▶ Exercise directions
The full listing below should be repeated exactly.

▶ Exercise data
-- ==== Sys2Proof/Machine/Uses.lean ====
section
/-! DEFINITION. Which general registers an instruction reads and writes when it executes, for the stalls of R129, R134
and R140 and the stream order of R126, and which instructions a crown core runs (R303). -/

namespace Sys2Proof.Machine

▶ Result of this task
-- ==== Sys2Proof/Machine/Uses.lean ====
section
/-! DEFINITION. Which general registers an instruction reads and writes when it executes, for the stalls of R129, R134
and R140 and the stream order of R126, and which instructions a crown core runs (R303). -/

namespace Sys2Proof.Machine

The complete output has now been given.